Google can limit their processing load by identifying what a person knows about and then using them as an invisible rater for a limited number of themes.
See how complex it can be?... overlap the influence of on-page, links, visitor data and you see how fast the number of evidences mounts. I think that it has reached a point where trying to figure it out is pointless. Just spend that time build a great site. People who pay no attention to Google have some of the best sites.
EGOL,
It makes perfect sense what you are saying. I was checking my reading trends in Google reader and guess what? I bet Google had those trends for a while, long before they made them available to us. They know far more than we think they do.
Things are getting so complex, that I have to agree that algorithm chasing is a losing proposition. It is definitely easier to focus on creating great content and buzz.
The benefit of learning more about search engines, IMHO, is to better prepare ourselves for the challenges ahead. Personalized search seems to be one of the biggest ones.
EGOL: I do agree. The visitor is ultimately the king, another king near to content king. If your site gets 10 unique visitors a day and all those browse for 1 hour and all 10 visitors bookmark the site, it's clearly an incentive for Google to lift up that site because Google will interpret this as a 100% trust and valuable information.
EGOL: I just read your comment. Very true. It make alot sense that some users would have more authority. Like you say, I believe if you make a superb site you will do ok because Google is looking for relevance.
I blogged about Google Analytics a few months back. I agree entirely with the sentiment that Google acquires services like Urchin and Feedburner for one reason only, more control.
It would be foolish to think that data collected doesn't influence rankings already in some shape or form.

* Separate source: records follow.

-- ==== Sys2Proof/Machine/Dispatch.lean ====
section
/-!
DEFINITION. One arm per command: each is one direct call of its meaning.
-/

namespace Sys2Proof.Machine

/-- The effect of a command on everything but the queue. -/
def exec (i : Instr) (s : State) : Host.Outcome State Fault Refusal :=
  match i with
  | .cellCycle p => Sys2Proof.Machine.execCellCycle p s
  | .lineArrival c e line => Sys2Proof.Machine.execLineArrival c e line s
  | .fillArrival c tx j => Sys2Proof.Machine.execFillArrival c tx j s
  | .mpal c f => Sys2Proof.Machine.execMpal c f s
  | .mldw c f => Sys2Proof.Machine.execMldw c f s
  | .macc c f => Sys2Proof.Machine.execMacc c f s
  | .mdrn c f => Sys2Proof.Machine.execMdrn c f s
  | .vld c f => Sys2Proof.Machine.execVld c f s
  | .vst c f => Sys2Proof.Machine.execVst c f s
  | .vpop c f => Sys2Proof.Machine.execVpop c f s
  | .vimm c f => Sys2Proof.Machine.execVimm c f s
  | .vadd c f => Sys2Proof.Machine.execVadd c f s
  | .vsub c f => Sys2Proof.Machine.execVsub c f s
  | .vmul c f => Sys2Proof.Machine.execVmul c f s
  | .vfma c f => Sys2Proof.Machine.execVfma c f s
  | .vmin c f => Sys2Proof.Machine.execVmin c f s
  | .vmax c f => Sys2Proof.Machine.execVmax c f s
  | .vdiv c f => Sys2Proof.Machine.execVdiv c f s
  | .vsqrt c f => Sys2Proof.Machine.execVsqrt c f s
  | .vtrn c f => Sys2Proof.Machine.execVtrn c f s
  | .vbit c f => Sys2Proof.Machine.execVbit c f s
  | .vlane c f => Sys2Proof.Machine.execVlane c f s
  | .vcmp c f => Sys2Proof.Machine.execVcmp c f s
  | .vsel c f => Sys2Proof.Machine.execVsel c f s
  | .vmop c f => Sys2Proof.Machine.execVmop c f s
  | .vcvt c f => Sys2Proof.Machine.execVcvt c f s
  | .vqmx c f => Sys2Proof.Machine.execVqmx c f s
  | .vred c f => Sys2Proof.Machine.execVred c f s
  | .vscan c f => Sys2Proof.Machine.execVscan c f s
  | .vsort c f => Sys2Proof.Machine.execVsort c f s
  | .vmrg c f => Sys2Proof.Machine.execVmrg c f s
  | .vselk c f => Sys2Proof.Machine.execVselk c f s
  | .vfirst c f => Sys2Proof.Machine.execVfirst c f s
  | .vrnd c f => Sys2Proof.Machine.execVrnd c f s
  | .waitTally c e f => Sys2Proof.Machine.execWaitTally c e f s
  | .loopPush c e f => Sys2Proof.Machine.execLoopPush c e f s
  | .sig c e f => Sys2Proof.Machine.execSig c e f s
  | .dly c e f => Sys2Proof.Machine.execDly c e f s
  | .stepend c e => Sys2Proof.Machine.execStepend c e s
  | .pset c f => Sys2Proof.Machine.execPset c f s
  | .padd c f => Sys2Proof.Machine.execPadd c f s
  | .pld c f => Sys2Proof.Machine.execPld c f s
  | .push c f => Sys2Proof.Machine.execPush c f s
  | .dpop c f => Sys2Proof.Machine.execDpop c f s
  | .dcpy c f => Sys2Proof.Machine.execDcpy c f s
  | .drd c f => Sys2Proof.Machine.execDrd c f s
  | .dwr c f => Sys2Proof.Machine.execDwr c f s
  | .dsnd c f => Sys2Proof.Machine.execDsnd c f s
  | .drcv c f => Sys2Proof.Machine.execDrcv c f s
  | .drdComplete c tx => Sys2Proof.Machine.execDrdComplete c tx s
  | .dwrComplete c tx => Sys2Proof.Machine.execDwrComplete c tx s
  | .dsndComplete c tx => Sys2Proof.Machine.execDsndComplete c tx s
  | .drcvComplete c tx => Sys2Proof.Machine.execDrcvComplete c tx s
  | .salu c f => Sys2Proof.Machine.execSalu c f s
  | .simm c f => Sys2Proof.Machine.execSimm c f s
  | .sld c f => Sys2Proof.Machine.execSld c f s
  | .sst c f => Sys2Proof.Machine.execSst c f s
  | .shk c f => Sys2Proof.Machine.execShk c f s
  | .srpt c f => Sys2Proof.Machine.execSrpt c f s
  | .sbr c f => Sys2Proof.Machine.execSbr c f s
  | .spf c f => Sys2Proof.Machine.execSpf c f s
  | .srnd c f => Sys2Proof.Machine.execSrnd c f s
  | .holdLimit p => Sys2Proof.Machine.execHoldLimit p s
  | .governorSample watts attributed => Sys2Proof.Machine.execGovernorSample watts attributed s
  | .cellArrival c => Sys2Proof.Machine.execCellArrival c s
  | .barrierArrive p => Sys2Proof.Machine.execBarrierArrive p s
  | .barrierArriveItem n b => Sys2Proof.Machine.execBarrierArriveItem n b s
  | .barWaitExpiry p => Sys2Proof.Machine.execBarWaitExpiry p s
  | .barrierReleaseItem n b => Sys2Proof.Machine.execBarrierReleaseItem n b s
  | .boundaryProcessing p => Sys2Proof.Machine.execBoundaryProcessing p s
  | .stepRelease p => Sys2Proof.Machine.execStepRelease p s
  | .admitStream p e => Sys2Proof.Machine.execAdmitStream p e s
  | .cancelStream p e => Sys2Proof.Machine.execCancelStream p e s
  | .closeStream p e => Sys2Proof.Machine.execCloseStream p e s
  | .suspendStream p e => Sys2Proof.Machine.execSuspendStream p e s
  | .resumeStream p e => Sys2Proof.Machine.execResumeStream p e s
  | .modifyStream p e => Sys2Proof.Machine.execModifyStream p e s
  | .seedKey p e => Sys2Proof.Machine.execSeedKey p e s
  | .fastCancel p w => Sys2Proof.Machine.execFastCancel p w s
  | .sqTail p w => Sys2Proof.Machine.execSqTail p w s
  | .cqHead p w => Sys2Proof.Machine.execCqHead p w s
  | .suspendCopyDone p e => Sys2Proof.Machine.execSuspendCopyDone p e s
  | .resumeCopyDone p e => Sys2Proof.Machine.execResumeCopyDone p e s
  | .kennelItem n k => Sys2Proof.Machine.execKennelItem n k s
  | .barkWorkDone p work => Sys2Proof.Machine.execBarkWorkDone p work s
  | .swapModel f => Sys2Proof.Machine.execSwapModel f s
  | .swapCopyDone p slot => Sys2Proof.Machine.execSwapCopyDone p slot s
  | .wload f manifest => Sys2Proof.Machine.execWload f manifest s
  | .chunkReceive g ix chunk => Sys2Proof.Machine.execChunkReceive g ix chunk s
  | .ingestDone g => Sys2Proof.Machine.execIngestDone g s
  | .ingestReport g child => Sys2Proof.Machine.execIngestReport g child s
  | .ingestStall g => Sys2Proof.Machine.execIngestStall g s
  | .memoryError p addr r => Sys2Proof.Machine.execMemoryError p addr r s
  | .patrolScrubRead lpddr channel r => Sys2Proof.Machine.execPatrolScrubRead lpddr channel r s
  | .reencryption p channel => Sys2Proof.Machine.execReencryption p channel s
  | .mirrorAck p step => Sys2Proof.Machine.execMirrorAck p step s
  | .mirrorTimeout p => Sys2Proof.Machine.execMirrorTimeout p s
  | .mirrorRestore p side pages => Sys2Proof.Machine.execMirrorRestore p side pages s
  | .trainingDone n prbs rtt digest => Sys2Proof.Machine.execTrainingDone n prbs rtt digest s
  | .trainingFail n => Sys2Proof.Machine.execTrainingFail n s
  | .laneLockLoss n ns => Sys2Proof.Machine.execLaneLockLoss n ns s
  | .downPattern n => Sys2Proof.Machine.execDownPattern n s
  | .creditTimeout n => Sys2Proof.Machine.execCreditTimeout n s
  | .fastRetrainDone n => Sys2Proof.Machine.execFastRetrainDone n s
  | .fastRetrainFail n => Sys2Proof.Machine.execFastRetrainFail n s
  | .linkGraceExpiry n => Sys2Proof.Machine.execLinkGraceExpiry n s
  | .wheelPosition n pos => Sys2Proof.Machine.execWheelPosition n pos s
  | .dataFlitReceive n r => Sys2Proof.Machine.execDataFlitReceive n r s
  | .fillItem n => Sys2Proof.Machine.execFillItem n s
  | .ackItem n next nak => Sys2Proof.Machine.execAckItem n next nak s
  | .creditItem n owner freed => Sys2Proof.Machine.execCreditItem n owner freed s
  | .beaconItem n owner aseq counts => Sys2Proof.Machine.execBeaconItem n owner aseq counts s
  | .resyncItem n owner sqn next counts => Sys2Proof.Machine.execResyncItem n owner sqn next counts s
  | .peerItem n ix => Sys2Proof.Machine.execPeerItem n ix s
  | .reservedItem n ty => Sys2Proof.Machine.execReservedItem n ty s
  | .beaconSend n => Sys2Proof.Machine.execBeaconSend n s
  | .creditSend n owner => Sys2Proof.Machine.execCreditSend n owner s
  | .ackSend n => Sys2Proof.Machine.execAckSend n s
  | .replayTimeout n sqn => Sys2Proof.Machine.execReplayTimeout n sqn s
  | .transitBoundary => Sys2Proof.Machine.execTransitBoundary s
  | .mqTail p w entries => Sys2Proof.Machine.execMqTail p w entries s
  | .mcHead p w => Sys2Proof.Machine.execMcHead p w s
  | .vc2Read r => Sys2Proof.Machine.execVc2Read r s
  | .vc2Write r => Sys2Proof.Machine.execVc2Write r s
  | .vc2Fadd r => Sys2Proof.Machine.execVc2Fadd r s
  | .vc2Cas r => Sys2Proof.Machine.execVc2Cas r s
  | .vc2Query r => Sys2Proof.Machine.execVc2Query r s
  | .vc2Response p r => Sys2Proof.Machine.execVc2Response p r s
  | .vc2Timeout p txid => Sys2Proof.Machine.execVc2Timeout p txid s
  | .heelExchange => Sys2Proof.Machine.execHeelExchange s
  | .heelReq n h => Sys2Proof.Machine.execHeelReq n h s
  | .heelResp n h t4 => Sys2Proof.Machine.execHeelResp n h t4 s
  | .heelParentTimeout => Sys2Proof.Machine.execHeelParentTimeout s
  | .holdoverEntry => Sys2Proof.Machine.execHoldoverEntry s
  | .holdoverExpiry => Sys2Proof.Machine.execHoldoverExpiry s
  | .heelWrap => Sys2Proof.Machine.execHeelWrap s
  | .jobStart p => Sys2Proof.Machine.execJobStart p s
  | .selfTest f => Sys2Proof.Machine.execSelfTest f s
  | .selfTestDone pass => Sys2Proof.Machine.execSelfTestDone pass s
  | .verdict f => Sys2Proof.Machine.execVerdict f s
  | .capture f => Sys2Proof.Machine.execCapture f s
  | .planImage f => Sys2Proof.Machine.execPlanImage f s
  | .planLoadDone p bytes => Sys2Proof.Machine.execPlanLoadDone p bytes s
  | .scrubDone p => Sys2Proof.Machine.execScrubDone p s
  | .openFrame f => Sys2Proof.Machine.execOpenFrame f s
  | .acceptFrame f => Sys2Proof.Machine.execAcceptFrame f s
  | .closeFrame f => Sys2Proof.Machine.execCloseFrame f s
  | .basnusRead f => Sys2Proof.Machine.execBasnusRead f s
  | .basnusWrite f => Sys2Proof.Machine.execBasnusWrite f s
  | .noticeAck f => Sys2Proof.Machine.execNoticeAck f s
  | .noticeResend sid => Sys2Proof.Machine.execNoticeResend sid s
  | .handshakeTimeout sid => Sys2Proof.Machine.execHandshakeTimeout sid s
  | .idleTimeout sid => Sys2Proof.Machine.execIdleTimeout sid s
  | .mbDoorbell path len f => Sys2Proof.Machine.execMbDoorbell path len f s
  | .stgOpen f => Sys2Proof.Machine.execStgOpen f s
  | .stgCheck f => Sys2Proof.Machine.execStgCheck f s
  | .stgCommit f => Sys2Proof.Machine.execStgCommit f s
  | .stgAbort f => Sys2Proof.Machine.execStgAbort f s
  | .diagData f => Sys2Proof.Machine.execDiagData f s
  | .scentOut f => Sys2Proof.Machine.execScentOut f s
  | .attReq f => Sys2Proof.Machine.execAttReq f s
  | .faultLatch e => Sys2Proof.Machine.execFaultLatch e s
  | .graceExpiry bit => Sys2Proof.Machine.execGraceExpiry bit s
  | .ackBits f => Sys2Proof.Machine.execAckBits f s
  | .clearBits f => Sys2Proof.Machine.execClearBits f s
  | .unfence f => Sys2Proof.Machine.execUnfence f s
  | .watchdogExpiry core => Sys2Proof.Machine.execWatchdogExpiry core s
  | .cratePut f image => Sys2Proof.Machine.execCratePut f image s
  | .crateData f => Sys2Proof.Machine.execCrateData f s
  | .crateCheck f => Sys2Proof.Machine.execCrateCheck f s
  | .crateArm f => Sys2Proof.Machine.execCrateArm f s
  | .restartWhenIdle f => Sys2Proof.Machine.execRestartWhenIdle f s
  | .restartNow f => Sys2Proof.Machine.execRestartNow f s
  | .svnRaise f => Sys2Proof.Machine.execSvnRaise f s
  | .probationTimeout => Sys2Proof.Machine.execProbationTimeout s
  | .pupPut f => Sys2Proof.Machine.execPupPut f s
  | .pupErase f => Sys2Proof.Machine.execPupErase f s
  | .pupExit f => Sys2Proof.Machine.execPupExit f s
  | .pwrEnRise => Sys2Proof.Machine.execPwrEnRise s
  | .pwrEnFall => Sys2Proof.Machine.execPwrEnFall s
  | .railsDone geo bifurHigh => Sys2Proof.Machine.execRailsDone geo bifurHigh s
  | .romDone => Sys2Proof.Machine.execRomDone s
  | .postDone badColumns badCrypto badOe => Sys2Proof.Machine.execPostDone badColumns badCrypto badOe s
  | .memoryDone badStacks badDevices => Sys2Proof.Machine.execMemoryDone badStacks badDevices s
  | .firmwareDone => Sys2Proof.Machine.execFirmwareDone s
  | .stageTimeout => Sys2Proof.Machine.execStageTimeout s
  | .perstAssert => Sys2Proof.Machine.execPerstAssert s
  | .perstRelease recoveryHigh => Sys2Proof.Machine.execPerstRelease recoveryHigh s
  | .perst1Assert => Sys2Proof.Machine.execPerst1Assert s
  | .railFault => Sys2Proof.Machine.execRailFault s
  | .refclkLoss => Sys2Proof.Machine.execRefclkLoss s
  | .inputExcursion mv => Sys2Proof.Machine.execInputExcursion mv s
  | .inputDip => Sys2Proof.Machine.execInputDip s
  | .thermalWarning k t => Sys2Proof.Machine.execThermalWarning k t s
  | .thermalCritical k t => Sys2Proof.Machine.execThermalCritical k t s
  | .pcieLinkDown link => Sys2Proof.Machine.execPcieLinkDown link s
  | .smbStatus => Sys2Proof.Machine.execSmbStatus s
  | .smbPower => Sys2Proof.Machine.execSmbPower s
  | .smbVoltage => Sys2Proof.Machine.execSmbVoltage s
  | .smbHottest => Sys2Proof.Machine.execSmbHottest s
  | .smbInlet => Sys2Proof.Machine.execSmbInlet s
  | .smbOutlet => Sys2Proof.Machine.execSmbOutlet s
  | .smbFsw => Sys2Proof.Machine.execSmbFsw s
  | .smbSerial => Sys2Proof.Machine.execSmbSerial s
  | .smbPartNumber => Sys2Proof.Machine.execSmbPartNumber s
  | .thermalWarningClear temps => Sys2Proof.Machine.execThermalWarningClear temps s
  | .inputReturn mv => Sys2Proof.Machine.execInputReturn mv s
  | .inputExcursionTimeout => Sys2Proof.Machine.execInputExcursionTimeout s
  | .pcieLinkUp link rate width => Sys2Proof.Machine.execPcieLinkUp link rate width s
  | .reencryptionDone p channel => Sys2Proof.Machine.execReencryptionDone p channel s
  | .ideKeySetSwitch p => Sys2Proof.Machine.execIdeKeySetSwitch p s
  | .icmpv6Message port m => Sys2Proof.Machine.execIcmpv6Message port m s
  | .coreRestartDone core => Sys2Proof.Machine.execCoreRestartDone core s

end Sys2Proof.Machine
end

I conducted a little experiment a while back with two brand new 'long tail' domains that i knew i could rank for easily. I attached Analytics to one and not other other.
Both domains had the keyword in the url and were optimized and coded in the same way. The two domain names had 1 letter appended to the keyword in the same position each time, to try and make the experiment as fair as possible.
I made no attempt to publicise either site and built no links.
The results were interesting, the site WITHOUT analytics installed ranked number 1 for the keyword, the site WITH analytics ranked in position 8. Could Google be seeing NO traffic and ranking down accordingly? Does analytics harm your chances of ranking a new domain highly?
To take things a step further, i then installed analytics on the other site and left them both for a week to 'bed in'.
I took the position 8 site and started to artficially increase traffic via search engine clicks, through proxies (to change my IP address) and so forth.
Within the next 2 weeks the two sites had swapped leadership on Google.
Does this mean that Google saw the traffic data and boosted it's rankings, whilst seeing the previously number 1 ranked site had no traffic, subsequently ranking it down?
While this is by no means conclusive evidence and please don't take it as such, it was a useful experiment. It swayed me towards thinking that Google do indeed use their traffic data in the algo.
In case anyone is interested in digging into the academic foundation of relevance feedback check out this survey: https://www.dcs.qmul.ac.uk/~mounia/CV/Papers/ker_ruthven_lalmas.pdf
If you want to know more about the long and glorious history of Information Retrieval: https://www.cs.cornell.edu/courses/cs630/2006sp/ (scroll down to 2/28/06)
When I was studying all this stuff in school (thanks Prof. Lee) it was all pretty straight forward. Which is to say it's really complicated, but with a long history in research. So Google, et al. is almost certainly using some of this stuff. Buried in those research papers are empirical studies which suggest as much.
A great article. I've seen many post on this topic and appreciate the details you have listed here. Nice explanation..
This Post gives me lot of information:)
Thank you very much for this information.
Interesting post Hamlet and thought out. Glad to see people are taking my research and coming up with their own comclusions.
However because of the research I did in the experiments(and continue to do. I have been actively testing it for a while now) I know for a fact that the data is used as a factor.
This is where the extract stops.